Let's plot and check with the cluster according to the target class

In [None]:
# plot a scatter plot and check with the class
plt.scatter(embedding[:,0], embedding[:,1], s = 5, c = y_train, cmap = 'Spectral')
# set the axis and limit equal
plt.gca().set_aspect('equal', 'datalim')
# set the title
plt.title('Visualizing data with UMAP', fontsize= 24)

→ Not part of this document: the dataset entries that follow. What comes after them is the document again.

/-! ### Phase differences (R187) -/

/-- The members that are measured: in WARMUP, PROBATION, ACTIVE or EXCLUDED. -/
def State.ensLive (s : State) : List Nat := (List.range 5).filter (fun m => decide (1 ≤ s.n E.ensState m ∧ s.n E.ensState m ≤ 4))
/-- The pairs of a second (R187): OSCIN against every live ATOM member, then each of those against the next one. -/
def State.ensPairs (s : State) : List (Nat × Nat) :=
  let atoms := s.ensLive.filter (· ≠ 0)
  atoms.map (fun m => (0, m)) ++ atoms.zip (atoms.drop 1)
/-- A member's nominal period in as. -/
def State.ensPeriod (s : State) (m : Nat) : Nat := 10 ^ 18 / max 1 (s.n E.ensNominal m)
/-- The raw time of a member's edge nearest the whole second: the last one stamped since the update before (log 54). -/
def State.ensEdge (s : State) (m : Nat) : Option Int :=
  match (s.member m).edge with
  | some (e, tick) => if s.yew.ensAt < tick then some e else none
  | none => none
/-- What a pair shows in a second: nothing, a first difference, a change of the unwrapped difference, or one that cannot be
unwrapped. -/
inductive PairObs where
  | unseen
  | first
  | change (c : Int)
  | slipped
deriving DecidableEq, Repr
/-- The raw difference of a pair in as: how far `j` is ahead of `i`. -/
def State.pairDiff (s : State) (i j : Nat) : Option Int :=
  match s.ensEdge i, s.ensEdge j with
  | some a, some b => some ((a - b) * 1000)
  | _, _ => none
/-- A pair unwrapped against the previous second (R187), modulo the shorter period; more than a quarter of it cannot be. -/
def State.pairObs (s : State) (i j : Nat) : PairObs :=
  match s.pairDiff i j, s.yew.pairRaw.find? (fun p => p.1 == 8 * i + j) with
  | some raw, some (_, was) =>
    let period : Int := min (s.ensPeriod i) (s.ensPeriod j)
    let c := Int.emod (raw - was + period / 2) period - period / 2
    if period < 4 * c.natAbs then .slipped else .change c
  | some _, none => .first
  | none, _ => .unseen
/-- The raw differences of this second, for the next one. -/
def State.pairsKept (s : State) : Tab Int :=
  s.ensPairs.foldl (fun t p => match s.pairDiff p.1 p.2 with | some d => tabInsert (8 * p.1 + p.2) d t | none => t) []
/-- How far each measured member has moved ahead of OSCIN since the last update, in as: from its pair with OSCIN, else over a
neighbour (R187). OSCIN itself is measured when a pair with it is. -/
def State.ensMoves (s : State) : List (Nat × Int) :=
  let moves := s.ensPairs.foldl (fun l p =>
    match s.pairObs p.1 p.2, (if p.1 = 0 then some 0 else l.lookup p.1) with
    | .change c, some d => if (l.lookup p.2).isSome then l else l ++ [(p.2, d + c)]
    | _, _ => l) ([] : List (Nat × Int))
  if s.ensPairs.any (fun p => p.1 == 0 && (match s.pairObs 0 p.2 with | .change _ => true | _ => false)) then (0, 0) :: moves else moves
/-- A pair that cannot be unwrapped (R187): the member whose monitors fail goes to FAILED, or both where neither's do. -/
def State.pairsFail (s : State) : State :=
  (s.ensPairs.filter (fun p => s.pairObs p.1 p.2 == .slipped)).foldl (fun s p =>
    let bad := [p.1, p.2].filter (fun m => (s.member m).inputBad)
    (if bad.isEmpty then [p.1, p.2] else bad).foldl (fun s m => s.memberFail m 3) s) s

/-! ### The filter and the outlier test (R188, R191, R194) -/

/-- How far a member's phase is predicted to move against the scale in `ticks`, in as (R188, R194). -/
def State.ensPredict (s : State) (m ticks : Nat) : Int :=
  roundDiv ((s.int E.ensFreq m + s.tempTerm m) * ticks) (5 * 10 ^ 8) + roundDiv (s.int E.ensAging m * ticks * ticks) (5 * 10 ^ 20)
/-- The weighted mean of some members' values; unweighted where none has a weight. -/
def State.ensMean (s : State) (l : List (Nat × Int)) : Int :=
  let w (m : Nat) : Int := s.n E.ensWeight m
  let total := (l.map (fun p => w p.1)).foldl (· + ·) 0
  if l.isEmpty then 0
  else if total = 0 then roundDiv ((l.map (·.2)).foldl (· + ·) 0) l.length
  else roundDiv ((l.map (fun p => w p.1 * p.2)).foldl (· + ·) 0) total
/-- How far the scale moves against OSCIN in a second (R193): by the weighted mean of what the measured members have moved beyond their
predictions while the ensemble is in good standing, at its last frequency else. -/
def State.scaleMove (s : State) (c : List (Nat × Int)) (ticks : Nat) : Int :=
  let weighted := c.filter (fun p => decide (s.n E.ensWeight p.1 ≠ 0))
  if s.flag E.ensStanding ∧ ¬ weighted.isEmpty then s.ensMean weighted else s.scaleDrift ticks
/-- How far each measured member stands from its prediction against the scale as it was, when it has moved by `c` beyond it. -/
def State.departures (s : State) (c : List (Nat × Int)) : List (Nat × Int) :=
  c.map (fun p => (p.1, (s.member p.1).z - s.yew.scaleAs - (s.member p.1).x + p.2))
/-- Members' departures against a reference that has itself moved by `d`: the innovations (R191). -/
def lessMove (l : List (Nat × Int)) (d : Int) : List (Nat × Int) := l.map (fun p => (p.1, p.2 - d))
/-- |ν_i| ÷ √S_i × 100 (R191, R202). -/
def State.normalised (s : State) (m : Nat) (nu : Int) : Nat :=
  nu.natAbs * 100 / max 1 (Config.innovDeviation (s.n E.ensSigmaA m) (s.n E.ensSigmaB m) (s.member m).count)
/-- A normalised innovation beyond `ENS_OUTLIER_K` ÷ 10. -/
def State.beyond (s : State) (innov : Nat) : Bool := decide (s.n E.ensOutlierK * 10 < innov)
/-- The members whose removal alone brings every other innovation within the limit (R191): the others' departures against their own
mean. -/
def State.resolvers (s : State) (l : List (Nat × Int)) : List Nat :=
  (l.map (·.1)).filter (fun m =>
    let others := l.filter (fun p => p.1 != m)
    (lessMove others (s.ensMean others)).all (fun p => !s.beyond (s.normalised p.1 p.2)))
/-- A gain of a member's filter applied to its innovation, in 10⁻⁹ (R188, log 52). -/
def State.gained (s : State) (k m : Nat) (nu : Int) : Int :=
  roundDiv (Config.kalmanGain k (s.n E.ensSigmaA m) (s.n E.ensSigmaB m) (s.member m).count * nu) (10 ^ 9)
/-- A member's filter in a second (R188, R194): phase, frequency and aging predicted over `ticks`, and corrected where it is measured;
the temperature coefficient learned while its sensor is usable. -/
def State.filterStep (s : State) (m ticks : Nat) (nu : Option Int) : State :=
  let x := s.member m
  let predicted := x.x + s.ensPredict m ticks
  let freq := s.int E.ensFreq m + roundDiv (s.int E.ensAging m * ticks) (5 * 10 ^ 11)
  match nu with
  | none => (s.setInt E.ensFreq m (satI64 freq)).setMember m { x with x := predicted }
  | some nu =>
    let phase := predicted + s.gained 0 m nu
    let aging := s.int E.ensAging m + s.gained 2 m nu * 1000
    let src := s.n E.ensTempSrc m
    let learn := s.flag E.ensTempcoLearn m && s.tempFresh src
    let coeff := if learn then s.int E.ensTempco m + s.gained 3 m (nu * (s.tempUsed src - x.temp0)) else s.int E.ensTempco m
    let s' := (s.setInt E.ensFreq m (satI64 (freq + s.gained 1 m nu))).setInt E.ensAging m (satI64 aging)
    (s'.setInt E.ensTempco m (satI64 coeff)).setMember m { x with x := phase, count := x.count + 1 }
/-- One member's test in a second (R191): the failures in a row, and what the members have shown since it last passed. -/
def State.memberTest (s : State) (c : List (Nat × Int)) (m innov : Nat) : State :=
  let x := s.member m
  let bad := s.beyond innov
  let fails := if bad then x.fails + 1 else 0
  let sum := (List.range 5).map (fun j => x.apart.getD j 0 + (c.lookup j).getD 0)
  (s.set E.ensInnov m (min innov (2 ^ 31 - 1))).setMember m { x with
    fails := fails, testSince := if s.n E.ensOutlierCount ≤ fails then s.now else x.testSince, apart := if bad then sum else [] }
/-- The slew that takes an excluded member's departure out of Privet (R193): the scale recomputed without it since it last passed, less
the scale followed, in as; `was` is the state with the weights that were followed. -/
def State.exclusionSlew (s was : State) (m : Nat) : Int :=
  let sums := (List.range 5).zip ((s.member m).apart)
  let weighted (t : State) := sums.filter (fun p => decide (t.n E.ensWeight p.1 ≠ 0))
  s.ensMean (weighted s) - was.ensMean (weighted was)
/-- A slew that Yew asks of Privet outside a switch; none in MANUAL mode or beyond the limit of R95. -/
def State.slewAsked (s : State) (p : Int) : State :=
  if p = 0 ∨ s.n E.privetMode = 1 ∨ slewMax < (s.slewTotal + p).natAbs then s else s.requestSlew p
/-- A member is excluded (R191, R193): counted, dated, raised; the scale is recomputed and the correcting slew requested. -/
def State.excludeMember (s : State) (m : Nat) : State :=
  let was := s
  let s := ((s.setMemberState m 4 1).bump E.ensExclusions).setT96 E.ensExcludedAt m s.tai
  let s := (s.setMember m { s.member m with testSince := s.now }).raise 17 none m
  let d := s.weigh.exclusionSlew was m
  let s := { s with yew := { s.yew with scaleAs := s.yew.scaleAs + d, scaleOff := s.yew.scaleOff + d } }
  s.slewAsked (unitsOfFs (Int.tdiv d 1000))
/-- The ambiguity of R191 opens. -/
def State.openAmbiguity (s : State) (members : List Nat) : State :=
  if s.yew.ambiguous then s
  else
    let s := members.foldl (fun s m => s.set E.ensCause m 4) s
    ({ s with yew := { s.yew with ambiguous := true, withinSince := s.now } }).raise 18 none (maskOf members)
/-- The outlier test of a second (R191), on the innovations `nu` of members that have moved by `c` beyond prediction; of several that
resolve it the one with the largest innovation is excluded (log 55). -/
def State.outliers (s : State) (c nu : List (Nat × Int)) : State :=
  let innov (p : Nat × Int) := s.normalised p.1 p.2
  let resolvers := s.resolvers nu
  let s := if nu.any (fun p => s.beyond (innov p)) then { s with yew := { s.yew with withinSince := s.now } } else s
  let s := nu.foldl (fun s p => s.memberTest c p.1 (innov p)) s
  let failing := (nu.map (·.1)).filter (fun m => decide (s.n E.ensOutlierCount ≤ (s.member m).fails))
  if failing.isEmpty then s
  else if 3 ≤ nu.length then
    match (nu.filter (fun p => resolvers.contains p.1)).foldl (fun (a : Option (Nat × Nat)) p =>
        match a with
        | some (m, v) => if v < innov p then some (p.1, innov p) else some (m, v)
        | none => some (p.1, innov p)) none with
    | some (m, _) => if s.n E.ensState m = 3 then s.excludeMember m else s
    | none => s.openAmbiguity failing
  else if nu.length = 2 then s.openAmbiguity (nu.map (·.1))
  else s

/-! ### The time-scale (R180, R193, R194) -/

/-- The scale's count moves by `d` against OSCIN's over `ticks` (R193). -/
def State.scaleStep (s : State) (d : Int) (ticks : Nat) : State :=
  let priv := Int.tdiv (((s.privet.time : Int) - s.yew.scalePriv) * 10 ^ 9) (2 ^ 56)
  { s with yew := { s.yew with
    scaleAs := s.yew.scaleAs + d
    scaleOff := if s.yew.scale then s.yew.scaleOff + d + (ticks : Int) * 2 * 10 ^ 9 - priv else 0
    scalePriv := s.privet.time } }
/-- A live member that is not measured is taken to be where it is predicted, so that its next first difference continues from there. -/
def State.ensHold (s : State) (measured : List Nat) : State :=
  (s.ensLive.filter (fun m => !measured.contains m)).foldl (fun s m =>
    s.setMember m { s.member m with z := s.yew.scaleAs + (s.member m).x }) s
/-- Each live member's phase against the scale is recorded for the Allan deviation (R188): 30,000 s of it (log 53). -/
def State.ensHistory (s : State) : State :=
  s.ensLive.foldl (fun s m =>
    let x := s.member m
    s.setMember m { x with history := (x.z - s.yew.scaleAs) :: x.history.take 29999 }) s
/-- The regression of integ on the die temperature (R194), over the updates of `YEW_HOLD_AVG` seconds (log 56), in 10⁻¹⁵ /K. -/
def State.tempcoLearn (s : State) : State :=
  if s.flag E.ensStanding ∧ s.n E.yewState = 1 ∧ s.tempFresh 0 then
    let pts := s.yew.integs.filter (fun p => p.update && decide (s.now ≤ p.tick + ticksS (s.n E.yewHoldAvg)))
    let z := sumsOf (pts.map (fun p => (p.temp, p.integ)))
    if 0 < z.den then { s with yew := { s.yew with loopTempco := roundDiv z.num (10 * z.den) } } else s
  else s
/-- v in HOLDOVER and in NO_TIME (R179, R195). -/
def State.steerSecond (s : State) : State :=
  match s.n E.yewState with
  | 0 => { s with yew := { s.yew with v := 0 } }
  | 3 =>
    match s.yew.law with
    | some l =>
      let d := roundDiv (l.d * ((s.now : Int) - l.start)) (5 * 10 ^ 11)
      let c := s.yew.loopTempco * 10 * (s.tempUsed 0 - l.temp)
      { s with yew := { s.yew with v := l.f + d + c } }
    | none => s
  | _ => s
/-- The pairs' phases of a second, `ticks` after the one before, in the members, the filter and the time-scale (R187, R188, R191, R193). -/
def State.ensembleMeasure (s : State) (ticks : Nat) : State :=
  let moves := s.ensMoves
  let kept := s.pairsKept
  let s := s.pairsFail
  let moves := moves.filter (fun p => s.ensLive.contains p.1)
  let c := moves.map (fun p => (p.1, p.2 - s.ensPredict p.1 ticks))
  let d := s.scaleMove c ticks
  let nu := lessMove (s.departures c) d
  let s := s.outliers c nu
  let s := s.ensLive.foldl (fun s m => s.filterStep m ticks (nu.lookup m)) s
  let s := moves.foldl (fun s p => s.setMember p.1 { s.member p.1 with z := (s.member p.1).z + p.2 }) s
  let s := s.scaleStep d ticks
  let s := (s.ensHold (moves.map (·.1))).ensHistory
  { s with yew := { s.yew with pairRaw := kept, ensAt := s.now } }
/-- The ensemble time-scale begins where standing is first reached (R193). -/
def State.scaleBegin (s : State) : State :=
  if s.flag E.ensStanding ∧ ¬ s.yew.scale then
    { s with yew := { s.yew with scale := true, scaleOff := 0, scalePriv := s.privet.time } } else s
/-- y_OSC and the scale's offset as they are reported and steered by (R180, R193). -/
def State.scaleReport (s : State) : State :=
  let s := s.setInt E.ensScaleOffset 0 (satI64 (Int.tdiv s.yew.scaleOff 1000))
  { s with yew := { s.yew with yOsc := if s.flag E.ensStanding then s.oscFreq else 0 } }
/-- One second of the ensemble (R187 to R194): differences, the outlier test, the filter, the members' transitions, the scale, y_OSC
and what is sent to Privet. -/
def State.ensembleSecond (s : State) : State :=
  let s := if s.n E.ensState 0 = 0 then s.setMemberState 0 1 0 else s
  let s := s.tempKeep.ensembleMeasure (s.now - s.yew.ensAt)
  let s := ((List.range 5).foldl State.memberTimed s).ensembleRefresh
  s.scaleBegin.scaleReport.tempcoLearn.steerSecond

It seems that there is no pattern with UMAP. It may not be a good way to get a high accuracy. Let's try and check with the accuracy with XGBoost.

In [None]:
from sklearn.pipeline import Pipeline

# create the model for dimension reduction & xgboost
_umap = UMAP(n_components = 2, n_neighbors = 10)
_xgboost = XGBClassifier(objective = 'multi:softmax', booster = 'gbtree',
                        eval_metric = 'auc', tree_method = 'hist', use_label_encoder = False,
                          learning_rate = 0.1, max_depth = 8, n_estimators = 1000)
# create the pipeline for the progress
XGB_UMAP_model = Pipeline([
    ('umap', _umap),
    ('xgb', _xgboost)
])
# fit the training set into the pipeline for training
XGB_UMAP_model.fit(X_train, y_train)
# predict the validation set
y_pred = XGB_UMAP_model.predict(X_test)
# calculate the accuracy for the model
acc = accuracy_score(y_test, y_pred)
print(f'Accuracy: {acc}')

According to the validation accuracy, it seems UMAP may not be helpful for dimension reduction. May be dimension reduction is not a good technique for this data set. Let's try to predict the final test set and check with the accuracy.

In [None]:
predictions = XGB_UMAP_model.predict(df_test)

In [None]:
# take the result appeared most in 5-fold result and generate the submission to test the accuracy
from scipy.stats import mode
xgb_result = pd.DataFrame()
xgb_result['row_id'] = df_test.index
xgb_result['target'] = predictions
xgb_result['target'] = xgb_result['target'].map(reverse_target)
xgb_result.to_csv("xgb_UMAP_submission.csv", index = False)

The accuracy (0.78098)for using UMAP was terrible and it is great to know about the preview of UMAP scatter plot do really helpful for the accuracy.